## Linear Regression



### Causation versus Correlation



 Back in my home country, and before the hippy movement changed our culture, kids, who were curious about where the babies come from, were told that they are brought by the stork (a large bird, see Fig.[fig:storksa](fig:storksa)). Storks were indeed a common sight in rural areas, and large enough to sell this story to a 3-year-old.

![img](Ringedwhitestork.jpg "The Stork. Image by Soloneying, Wikimedia Downloaded Nov 22, 2019.")

Sadly, as grown-up scientists with a penchant for critical thinking, we want to know if there is data to support this idea. Specifically, we should see a good correlation between the number of storks and the number of babies.
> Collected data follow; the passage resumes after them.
-- ==== Sys2Proof/Syntax.lean ====
section
/-! DEFINITION. The instructions of Cefort (R47-R71), one constructor for each row of the opcode table, and the
device events, one constructor for each row without an encoding. Fields hold what the encoding holds. -/
namespace Sys2Proof

/-- A strand slot of the device: the logical yard index of R15, the core kind of R20, the lean core number of R17
(0 on a heavy core) and the slot of R87. -/
structure Pos where
  yidx : Nat
  heavy : Bool
  core : Nat
  slot : Nat
deriving DecidableEq, Repr

/-- Where an arriving message comes from (R378): from the mesh, or from another device over Serten (R428). -/
inductive MsgFrom where
  | mesh
  | peer (cls : BitVec 4) (srcy dst dev : Nat) (tenant : BitVec 4) (payload : List Byte)
deriving DecidableEq, Repr

/-- A register that the host writes and that has no row of its own (R6, R421, R446), or a setting that the host driver asks
of the supervisor or of the PCI Express function (R394, R307, R420, R422, R453). -/
inductive HostReg where
  | bar (f off n : Nat)
  | imgbase
  | imglen
  | plim
  | atomicOps (f : Nat)
  | queue (f q : Nat) (asid : BitVec 16) (n : Nat)
  | alias_ (f n : Nat) (asid : BitVec 16) (tid : Nat)
  | unalias (f n : Nat)
  | deviceId
  | tree (k : Nat) (devices : List Nat)
  | export_ (tenant : BitVec 4)
  | vfEnable
deriving DecidableEq, Repr

/-- Where an error that cannot be corrected lies (R431, R433): a 64-byte block by its memory key, a block of a line in the yard cache
or, `heavy`, the private cache of a yard, storage of a strand, a granary slot, what concerns a strand without being such storage, or a unit whose loss is the device's. -/
inductive ErrSite where
  | block (key : Nat)
  | cached (y : Nat) (heavy : Bool) (block : Nat)
  | sreg (p : Pos) (r : BitVec 5)
  | vreg (p : Pos) (r : BitVec 5)
  | mreg (p : Pos) (r : BitVec 3)
  | tile (p : Pos) (j : BitVec 3)
  | granary (y tid idx : Nat)
  | strand (p : Pos)
  | device (y : Nat)
deriving DecidableEq, Repr

/-- What a start of a copy engine names: the engine, and the bytes that another device has sent for the line of a get (R409, R428). -/
structure EngineTurn where
  engine : Nat
  data : List Byte
deriving DecidableEq, Repr

/-- Where the host reads: device memory (R304), or the BAR0 of a function (R421). -/
inductive HostAddr where
  | memory (pa : Nat)
  | bar (f off : Nat)
deriving DecidableEq, Repr

/-- A request to the boot block over DOE (R450): for a measurement by its index, or another one by its bytes. -/
inductive SpdmRequest where
  | measurement (index : Nat)
  | other (bytes : List Byte)
deriving DecidableEq, Repr
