/-- Held back while an outstanding instruction will write the register (R57); a poisoned register is consumed (R432). -/
def useReg (r : RegId) : Act Unit := do
  let x ← getMe
  if x.blocked r then hazard
  else if x.arch.poisoned.contains r then raise 0x50 (unitAddr 6)
  else pure ()

/-- Reads of a scalar, vector or mask register. -/
def rdS (r : BitVec 5) : Act Word := do
  useReg (.s r)
  let x ← getMe
  return x.arch.sreg r

def rdV (r : BitVec 5) : Act Vec := do
  useReg (.v r)
  let x ← getMe
  return x.arch.vreg r

def rdM (r : BitVec 3) : Act Word := do
  useReg (.m r)
  let x ← getMe
  return x.arch.mreg r

/-- Held back while an outstanding instruction will write the register. -/
def claim (r : RegId) : Act Unit := do
  let x ← getMe
  if x.blocked r then hazard else pure ()

/-- Writes of a scalar, vector or mask register. -/
def wrS (r : BitVec 5) (v : Word) : Act Unit := do
  claim (.s r)
  emit (.reg (.s r v))

def wrV (r : BitVec 5) (v : Vec) : Act Unit := do
  claim (.v r)
  emit (.reg (.v r v))

def wrM (r : BitVec 3) (v : Word) : Act Unit := do
  claim (.m r)
  emit (.reg (.m r v))

/-- K.STATUS.REASON written by a status-returning instruction (R91). -/
def setReason (c : Nat) : Act Unit :=
  modifyMe (fun x => { x with st := { x.st with reason := BitVec.ofNat 8 c } })

/-- Success of a status-returning instruction: a result in sd and REASON 0. -/
def succeed (d : BitVec 5) (v : Word) : Act Unit := do
  wrS d v
  setReason 0

/-- Failure of a status-returning instruction: sd ← 0, REASON ← c, no other effect. -/
def fail (d : BitVec 5) (c : Nat) : Act Unit := do
  wrS d 0
  setReason c

/-- The results of a long-latency instruction with lookahead `la`: written at once for LA 0, since the next instruction
waits for them in any case, and in a window, and otherwise when they return (R57). `hclass`: an H-class form gives them;
`index`: the index vector of a gather (R142); `uses`: the translations that it has taken (R357). -/
def deliverAs (hclass : Bool) (index : List RegId) (uses : List (Nat × Nat)) (la : BitVec 4) (acq : Bool) (effs : List RegEff) : Act Unit := do
  let s ← getS
  if la = 0#4 || !s.me.window.isEmpty then emitAll (effs.map Eff.reg)
  else modifyMe (fun x => { x with pending := x.pending ++ [⟨effs, la.toNat, acq, hclass, false, index, false, uses, s.cycle⟩] })

/-- The results of a long-latency instruction that no H-class form gives, and that uses no translation of host memory. -/
def deliver (la : BitVec 4) (acq : Bool) (effs : List RegEff) : Act Unit := deliverAs false [] [] la acq effs

end Sys2Proof.Machine
end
Low and behold, these two variables actually correlate in a statistically significant way. Countries with larger stork populations have higher birthrates.  Since both variables increase together, this is called a positive correlation. See Fig. [4](#org152a049)

![img](./stork_new.png "The birthrate and the number of stork pairs correlate in a statistically significant way. This analysis suggests that each stork pair delivers about 29 human babies, and that about 225 thousand babies were born otherwise. Data after Matthews 2000.")

Now, does this prove that the storks deliver the babies? Obviously (or so we think) not. Just because two observable quantities correlate does in no way imply that one is the cause of the other. The more likely explanation is that both variables are affected by a common process (i.e., industrialization).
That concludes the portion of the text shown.